RSVA genotype ON1 with a 72-nucleotide-duplication in the C-terminal region of G protein, was first identified in Ontario, Canada in 2010 [7]. In China, ON1 was first detected in 2011, and it completely replaced GA2 to become the predominant genotype after 2016 [8]. BA-like genotype of RSVB had a 60-nucleotide-duplication in the HVR-2 of G protein, first appeared in Buenos Aires, 1999 [9]. Nowadays, BA9 had been still the dominant genotype of RSVB in China. In this study, six RSVA and five RSVB isolates were clustered into the ON1 and BA9 genotypes, respectively. As same as the results of our previous study, ON1 and BA9 remained the dominant genotypes in Beijing during 2015-2019 [3]. Although the subtypes of isolates remained, there were still several nucleotide and amino acid variations.
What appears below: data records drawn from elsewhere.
/-! ### Witnesses: for each obligation with hypotheses, values that meet them, clause by clause -/

/-- The engine in use has the whole invariant. -/
theorem busy_inv : EngineInv busy where
  legal := standard_legal
  reassembly := by constructor <;> decide
  buffers := by constructor <;> decide
  shapes := by
    constructor
    · decide
    · intro active h
      rw [← Option.some.inj h]
      decide
    · constructor <;> decide
    · constructor <;> decide
  session := rfl
  sent := by
    intro f h
    exact ⟨.success 0x14, rfl, by decide, List.mem_singleton.mp h⟩

/-- A frame in flight, one byte short. -/
def almost : State := { busy with rxBuf := busy.rxBuf.write 3 0x00, writeIndex := 4, rxStream := [0x5A] }

theorem almost_reassembly : ReassemblyInv almost := by constructor <;> decide
theorem framing_reassembly (wi el : Nat) (h : (wi, el) ∈ [(0, 0), (1, 0), (2, 0), (3, 5), (4, 5)]) :
    ReassemblyInv (framing wi el) := by
  simp only [List.mem_cons, List.not_mem_nil, or_false, Prod.mk.injEq] at h
  rcases h with ⟨rfl, rfl⟩ | ⟨rfl, rfl⟩ | ⟨rfl, rfl⟩ | ⟨rfl, rfl⟩ | ⟨rfl, rfl⟩ <;>
    constructor <;> decide

/-- The longest name a received frame carries. -/
def longest : List Byte := List.replicate 27 0xFF

theorem witness_DecodeEncodeRequests :
    Config.standard.Legal ∧ (Instr.netPassword longest).isRequest = true ∧
    (Instr.netPassword longest).wellFormed .standard = true ∧
    (Instr.unknown 0x18 []).isRequest = true ∧ (Instr.unknown 0x18 []).wellFormed .standard = true :=
  ⟨standard_legal, by decide⟩
/-- V7 for the length clause. -/
theorem witness_DecodedBytesAreTheRequestsFrame :
    Config.standard.Legal ∧
    decode .standard ([0xA5, 0x11, 0x1B] ++ longest ++ [0xE5, 0x5A]) = .ok (.netPassword longest) ∧
    ([0xA5, 0x11, 0x1B] ++ longest ++ [0xE5, 0x5A]).length = Config.standard.rxCapacity :=
  ⟨standard_legal, rfl, rfl⟩
theorem witness_SentFormsAreReadBack :
    Config.standard.Legal ∧ (Instr.joinStatus 0x02).isRequest = false ∧
    (Instr.joinStatus 0x02).wellFormed .standard = true ∧ (Instr.success 0x15).isRequest = false ∧
    (Instr.success 0x15).wellFormed .standard = true := ⟨standard_legal, by decide⟩
theorem witness_ValidateReadsBackEveryFrame :
    Config.standard.Legal ∧ (List.replicate 255 (0xFF : Byte)).length ≤ 255 ∧
    Config.standard.fitsRx longest.length ∧ State.reset.cfg = .standard ∧ State.reset.seeking :=
  ⟨standard_legal, by rw [List.length_replicate], by decide⟩
theorem witness_EncodedFrameLayout :
    Config.standard.Legal ∧ Config.standard.fitsTx (List.replicate 59 (0x01 : Byte)).length ∧
    Config.standard.fitsTx ([] : List Byte).length := ⟨standard_legal, by decide⟩
theorem witness_OpcodeRowsSelectTheRequest :
    selectRow 0xA5 0x17 = some "PARAM_B" ∧ selectRow 0xA5 0x18 = some "UNKNOWN" ∧
    selectRow 0xA4 0x17 = none := by decide
/-- V22, V29, V26; V21 for the first clause. -/
theorem witness_ValidateMakesThreeChecksInOrder :
    Config.standard.Legal ∧ ¬(5 ≤ ([0xA5, 0x10, 0x00, 0x5A] : List Byte).length) ∧
    ([0xA5, 0x13, 0x01, 0x5A, 0x5A] : List Byte).head? = some Config.standard.header ∧
    ([0xA5, 0x13, 0x01, 0x5A, 0x5A] : List Byte).getLast? = some Config.standard.footer ∧
    (0x01 : Byte).toNat ≠ ([0xA5, 0x13, 0x01, 0x5A, 0x5A] : List Byte).length - 5 ∧
    (0x01 : Byte).toNat = ([0xA5, 0x10, 0x01, 0x41, 0x42, 0x5A] : List Byte).length - 5 ∧
    ([0xA5, 0x10, 0x01, 0x41, 0x42, 0x5A] : List Byte)[4]? ≠ some (sum8 [0x41]) ∧
    ([0xA5, 0x10, 0x02, 0x01, 0x02, 0x03, 0x5A] : List Byte)[5]? = some (sum8 [0x01, 0x02]) :=
  ⟨standard_legal, by decide⟩
/-- V26 and V27. -/
theorem witness_ChecksumIgnoresByteOrder :
    Config.standard.Legal ∧ ([0x01, 0x02] : List Byte).length ≤ 255 ∧
    ([0x01, 0x02] : List Byte).Perm [0x02, 0x01] := ⟨standard_legal, by decide, List.Perm.swap ..⟩
theorem witness_SeekingDiscardsOrStartsAFrame :
    State.reset.writeIndex = 0 ∧ (0x5A : Byte) ≠ State.reset.cfg.header ∧
    (0xA5 : Byte) = State.reset.cfg.header := by decide
/-- One state for each row of the table, at the boundary where it has one. -/
theorem witness_FeedFollowsTheTransitionTable :
    Config.standard.Legal ∧ (framing 32 32).cfg.rxCapacity ≤ (framing 32 32).writeIndex ∧
    ReassemblyInv (framing 0 0) ∧ ReassemblyInv (framing 1 0) ∧ ReassemblyInv (framing 2 0) ∧
    ReassemblyInv (framing 3 5) ∧ ReassemblyInv (framing 4 5) ∧
    Config.standard.rxCapacity < (28 : Byte).toNat + 5 ∧
    (27 : Byte).toNat + 5 ≤ Config.standard.rxCapacity ∧ 4 + 1 = (framing 4 5).expectedLength ∧
    3 + 1 ≠ (framing 3 5).expectedLength :=
  ⟨standard_legal, by decide, framing_reassembly _ _ (by decide), framing_reassembly _ _ (by decide),
    framing_reassembly _ _ (by decide), framing_reassembly _ _ (by decide),
    framing_reassembly _ _ (by decide), by decide⟩
/-- A byte stored, one discarded, one refused. -/
theorem witness_FeedFrame :
    (1 : Nat) ≠ State.reset.writeIndex ∧
    ((feed 0xA5 State.reset).1 ≠ .overflow ∧ ¬(State.reset.writeIndex = 0 ∧
      (0xA5 : Byte) ≠ State.reset.cfg.header)) ∧
    (State.reset.writeIndex = 0 ∧ (0x00 : Byte) ≠ State.reset.cfg.header) ∧
    (feed 0x11 (framing 32 32)).1 = .overflow := by decide
theorem witness_CompletedFramesHaveTheDeclaredShape :
    almost.cfg.Legal ∧ ReassemblyInv almost ∧
    (feed 0x5A almost).1 = .complete [0xA5, 0x13, 0x00, 0x00, 0x5A] :=
  ⟨standard_legal, almost_reassembly, by decide⟩
/-- With a footer, and with another last byte. -/
theorem witness_LengthMismatchNeverBehindTheFramer :
    almost.cfg.Legal ∧ ReassemblyInv almost ∧
    (feed 0x5A almost).1 = .complete [0xA5, 0x13, 0x00, 0x00, 0x5A] ∧
    (feed 0x5B almost).1 = .complete [0xA5, 0x13, 0x00, 0x00, 0x5B] :=
  ⟨standard_legal, almost_reassembly, by decide⟩
/-- A start state with a whole frame to come. -/
def starting : State :=
  State.initial .standard startFrame [0xDE, 0xAD] [] [] [some 9] []
theorem starting_start : StartState starting :=
  ⟨.standard, startFrame, [0xDE, 0xAD], [], [], [some 9], [], standard_legal, rfl⟩
/-- Five steps into that run: five bytes of the frame are held. -/
theorem witness_OverflowIsUnreachable :
    ∃ t, Reachable t ∧ t.writeIndex = 5 := by
  refine ⟨{ starting with
    rxBuf := [(0, 0xA5), (1, 0x14), (2, 0x06), (3, 0x01), (4, 0x61)], writeIndex := 5
    expectedLength := 11, rxStream := startFrame.drop 5 }, ⟨starting, 5, starting_start, ?_⟩, rfl⟩
  rfl
/-- The garbage of V10. -/
theorem witness_HeaderFreeGarbageIsDiscarded :
    State.reset.seeking ∧
    ∀ b ∈ ([0x00, 0xFF, 0x5A, 0x13] : List Byte), b ≠ State.reset.cfg.header := by decide
/-- The flush of program 4, from a frame in flight. -/
theorem witness_HeaderFreeFlushEndsSeeking :
    almost.cfg.Legal ∧ ReassemblyInv almost ∧
    (List.replicate 31 (0x00 : Byte)).length = almost.cfg.rxCapacity - 1 ∧
    ∀ b ∈ List.replicate 31 (0x00 : Byte), b ≠ almost.cfg.header :=
  ⟨standard_legal, almost_reassembly, by decide⟩
/-- The length clause; and an Overflow that abandons 33 bytes, outside R25. -/
theorem witness_EveryReceivedByteIsAccountedFor :
    almost.cfg.Legal ∧ ReassemblyInv almost ∧
    .complete [0xA5, 0x13, 0x00, 0x00, 0x5A] ∈ (feedAll [0x5A] almost).1 ∧
    abandonedBytes [0x11] (framing 32 32) = 33 := ⟨standard_legal, almost_reassembly, by decide⟩
/-- A frame that decodes, one malformed, one with a wrong checksum; a byte that completes none. -/
theorem witness_StepRunsTheDecodedInstruction :
    nextTurn almost = .command ∧ almost.rxStream = [0x5A] ∧
    (feed 0x5A { almost with rxStream := [], schedule := almost.schedule.tail }).1 =
      .complete [0xA5, 0x13, 0x00, 0x00, 0x5A] ∧
    decode almost.cfg [0xA5, 0x13, 0x00, 0x00, 0x5A] = .ok (.fileStatus []) ∧
    decode almost.cfg [0xA5, 0x13, 0x00, 0x00, 0x5B] = .error .malformed ∧
    decode almost.cfg [0xA5, 0x13, 0x00, 0x13, 0x5A] = .error (.checksumFailed 0x13) ∧
    nextTurn busy = .command ∧ busy.rxStream = [0x00, 0x5A] ∧
    (feed 0x00 { busy with rxStream := [0x5A], schedule := busy.schedule.tail }).1 = .none :=
  ⟨rfl, rfl, by decide, rfl, rfl, rfl, rfl, rfl, by decide⟩
theorem witness_ReceivingAFrameExecutesItsRequest :
    starting.cfg.Legal ∧ starting.seeking ∧ starting.schedule = [] ∧
    (Instr.xferStart (0x01 :: aBmp)).isRequest = true ∧
    (Instr.xferStart (0x01 :: aBmp)).wellFormed starting.cfg = true ∧
    starting.rxStream = encode starting.cfg (.xferStart (0x01 :: aBmp)) ++ [] :=
  ⟨standard_legal, by decide⟩
theorem witness_RejectedFramesNeverReachDispatch :
    busy.cfg.Legal ∧ validate busy.cfg [0xA5, 0x13, 0x00, 0x13, 0x5A] = .error (.checksumFailed 0x13) :=
  ⟨standard_legal, rfl⟩
theorem witness_FailedChecksAreAnswered :
    busy.cfg.Legal ∧ validate busy.cfg [0xA5, 0x13, 0x00, 0x00, 0x5B] = .error .malformed ∧
    validate busy.cfg [0xA5, 0x13, 0x01, 0x5A, 0x5A] = .error (.lengthMismatch 0x13) ∧
    validate busy.cfg [0xA5, 0x13, 0x00, 0x13, 0x5A] = .error (.checksumFailed 0x13) :=
  ⟨standard_legal, rfl, rfl, rfl⟩
/-- Nothing left; and a receive byte left whose turn has not come, beside an empty chunk. -/
theorem witness_IdleEngineHoldsItsState :
    State.reset.rxStream = [] ∧ State.reset.bulkStream = [] ∧
    { busy with schedule := [.bulk 0] }.rxValid = false ∧
    { busy with schedule := [.bulk 0] }.bulkValid = false := by decide
/-- The legal configuration that NetConnect, NetPassword, NetConfirm, XferEnd and the sent forms ask
for, and no more. -/
theorem witness_legal : busy.cfg.Legal := standard_legal
theorem witness_CountIsZeroOrTheAnswer :
    busy.lastName .body = emptyName busy.cfg ∧ busy.lastName .border ≠ emptyName busy.cfg := by decide
theorem witness_FileStatusSendsTheRecord : busy.cfg.Legal ∧ ShapeInv busy :=
  ⟨standard_legal, busy_inv.shapes⟩
theorem witness_FileStatusWithNoTransferIsZeros :
    State.reset.cfg.Legal ∧ State.reset.lastNameBody = emptyName State.reset.cfg ∧
    State.reset.lastNameBorder = emptyName State.reset.cfg := ⟨standard_legal, by decide⟩
theorem witness_XferStartOpensATransfer :
    busy.cfg.Legal ∧ catOf busy.cfg 0x00 = some .body ∧ catOf busy.cfg 0x01 = some .border ∧
    busy.nextOpen = some 8 := ⟨standard_legal, by decide⟩
theorem witness_XferStartFailedOpenIsSilent :
    catOf busy.cfg 0x01 = some .border ∧ { busy with openAnswers := [none] }.nextOpen = none := by
  decide
/-- The configuration with the other policy. -/
def refusing : State := { busy with cfg := { Config.standard with startBadPayload := .refuse } }
theorem witness_XferStartUndefinedPayloadFollowsThePolicy :
    catOf busy.cfg 0x02 = none ∧ busy.cfg.startBadPayload = .hardware ∧
    catOf refusing.cfg 0xFF = none ∧ refusing.cfg.startBadPayload = .refuse := by decide
theorem witness_UnhandledCommandsOnlyRaiseAnEvent :
    0x0F ∉ busy.cfg.handledCodes ∧ 0x16 ∉ busy.cfg.handledCodes ∧ 0x18 ∉ busy.cfg.handledCodes := by
  decide
theorem witness_StatusReplyIsSentWithinTheBound :
    busy.cfg.Legal ∧ (List.replicate 59 (0x00 : Byte)).length + 5 ≤ busy.cfg.txCapacity ∧
    busy.cfg.txCapacity < (List.replicate 60 (0x00 : Byte)).length + 5 := ⟨standard_legal, by decide⟩
theorem witness_InstructionsLeaveTheFramerAlone :
    ∃ t, exec (.xferEnd []) busy = .next t ∧ t.session = none := ⟨_, rfl, rfl⟩
/-- A silent instruction, and one that sends. -/
theorem witness_SendingStagesExactlyTheFrame :
    (∃ t, exec (.paramA []) busy = .next t ∧ t.transmitted = busy.transmitted) ∧
    ∃ t, exec (.xferEnd []) busy = .next t ∧ t.txBuf.read? 1 = some 0x15 :=
  ⟨⟨_, rfl, rfl⟩, ⟨_, rfl, rfl⟩⟩
/-- An empty chunk, a chunk with no session, a scheduled one with a session, one in port order. -/
theorem witness_WriteChunkGoesToTheOpenHandle :
    nextTurn { busy with schedule := [.bulk 0] } = .bulk 0 ∧ busy.bulkStream.take 0 = [] ∧
    nextTurn { State.reset with bulkStream := [0xDE] } = .bulk 1 ∧ State.reset.session = none ∧
    nextTurn { busy with schedule := [.bulk 2] } = .bulk 2 ∧ busy.bulkStream.take 2 ≠ [] ∧
    busy.session = some ⟨.border, aBmp, 7⟩ ∧ busy.schedule = [] ∧
    nextTurn { busy with rxStream := [] } = .bulk 1 ∧ busy.bulkStream.take 1 ≠ [] := by decide
theorem witness_FinalizeClosesTheSession :
    busy.cfg.Legal ∧ busy.session.isSome = true := ⟨standard_legal, rfl⟩
theorem witness_StartStatesHaveTheInvariant : StartState starting := starting_start
/-- From a state in use, a step that executes no instruction; the next one executes FILE_STATUS. -/
theorem witness_EveryStepKeepsTheInvariant :
    EngineInv busy ∧ (∃ t, step busy = .next t ∧ t.writeIndex = 4) ∧
    ∃ t, runFor 2 busy = .next t ∧ t.transmitted.length = 2 :=
  ⟨busy_inv, ⟨_, rfl, rfl⟩, ⟨_, rfl, rfl⟩⟩
/-- A state whose step completes, and the frame whose execution the other policy refuses. -/
theorem witness_EveryStepCompletes :
    EngineInv busy ∧
    nextInstr (pending refusing [0xA5, 0x14, 0x00, 0x00, 0x5A]) = some (.xferStart []) ∧
    startOperands refusing.cfg [] = none := ⟨busy_inv, by decide⟩
theorem witness_RunsConsumeBothStreams :
    EngineInv busy ∧ busy.cfg.startBadPayload = .hardware ∧ busy.schedule = [] ∧
    busy.rxStream ≠ [] ∧ busy.bulkStream ≠ [] := ⟨busy_inv, by decide⟩
/-- Each of the three clauses: NET_CONNECT, XFER_START and XFER_END, from a state in use. -/
theorem witness_DispatcherStateHasOnlyItsWriters :
    peek State.pendingName (step (pending busy [0xA5, 0x10, 0x01, 0x41, 0x41, 0x5A])) = some [0x41] ∧
    peek State.lastNameBorder (step (pending (fresh [] [some 9] []) startFrame)) ≠
      some busy.lastNameBody ∧
    peek State.session (step (pending busy [0xA5, 0x15, 0x00, 0x00, 0x5A])) = some none := by decide
theorem witness_OneAnswerEchoingTheCommand :
    EngineInv busy ∧ ∃ t, runFor 2 busy = .next t ∧
      (t.transmitted.getLast?.bind fun f => f[1]?) = some 0x13 := ⟨busy_inv, ⟨_, rfl, rfl⟩⟩
theorem witness_AtMostOneEventAStep :
    ∃ t, step (pending busy [0xA5, 0x16, 0x01, 0x05, 0x05, 0x5A]) = .next t ∧
      t.events = [.unknownCommand 0x16] := ⟨_, rfl, rfl⟩
/-- XFER_END selects port 5; a failed checksum and PARAM_A select none. -/
theorem witness_HandlerSelectIsOneHot :
    (pending busy [0xA5, 0x15, 0x00, 0x00, 0x5A]).handlerSelect = 0b100000 ∧
    (pending busy [0xA5, 0x13, 0x00, 0x13, 0x5A]).handlerSelect = 0 ∧
    (pending busy [0xA5, 0x16, 0x01, 0x05, 0x05, 0x5A]).handlerSelect = 0 := by decide
/-- A receive transfer, a bulk transfer, and neither. -/
theorem witness_PortsTransferWhatTheStepTakes :
    (busy.rxValid = true ∧ busy.rxReady = true ∧ ∃ t, step busy = .next t) ∧
    ({ busy with schedule := [.bulk 1] }.bulkValid = true ∧
      { busy with schedule := [.bulk 1] }.bulkReady = true ∧
      ∃ t, step { busy with schedule := [.bulk 1] } = .next t) ∧
    State.reset.rxValid = false ∧ State.reset.bulkValid = false :=
  ⟨⟨rfl, rfl, _, rfl⟩, ⟨rfl, rfl, _, rfl⟩, rfl, rfl⟩
/-- A step that raises an event, and one that raises none. -/
theorem witness_EventPortShowsTheEvent :
    (∃ t, step (pending busy [0xA5, 0x16, 0x01, 0x05, 0x05, 0x5A]) = .next t ∧
      t.events = busy.events ++ [.unknownCommand 0x16]) ∧
    ∃ t, step busy = .next t ∧ t.events = busy.events := ⟨⟨_, rfl, rfl⟩, ⟨_, rfl, rfl⟩⟩
theorem witness_NameFieldLayout :
    Config.standard.Legal ∧ min (List.replicate 24 (0x41 : Byte)).length 15 ≤ 15 ∧
    min aBmp.length 15 ≤ 5 := ⟨standard_legal, by decide⟩
theorem witness_StatusRecordLayout :
    busy.lastNameBody.length = 16 ∧ busy.lastNameBorder.length = 16 := by decide
theorem witness_CategoryByteSelectsTheCategory :
    Config.standard.Legal ∧ (0x02 : Byte) ≠ Config.standard.catBody ∧
    (0x02 : Byte) ≠ Config.standard.catBorder := ⟨standard_legal, by decide⟩
theorem witness_LastTransferIsMarked : 5 < ([0xA5, 0x10, 0x01, 0x00, 0x00, 0x5A] : List Byte).length := by
  decide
Our previous study about the molecular epidemiology of RSV during 2015-2019 showed that two substitutions H258Q and H266L co-occurred, and isolates with T290I and T312I were all from 2018-2019. In the RSV outbreak in 2020, Taiwan, China, T113I, V131D, N178G, H258Q, and H266L were co-occurred [10]. In our study, four coincided amino acid substitutions T113I, V131D, H258Q, and H266L were found together in four isolates. Moreover, the T cell epitope was conserved but one strain had a change for S174N. For RSVB, amino acid variations L267S, I281T, T290I, F297S, and T312I co-existed in all five isolates. Among them, A131T, T137I, T290I, and T312I had appeared since 2017. Continuous surveillance of circulated RSV genotypes and amino acid variations allows researchers to identify the drug-resistant strains, the new strains, or mutations that might escape immune responses provided by existing vaccines early on.
In conclusion, genotyping and analyzing the evolution of RSV is quite important for the first short outbreak of RSV after the end of NPIs. Early detection of emerging viral strains enables the timely implementation of containment measure and release disease burden.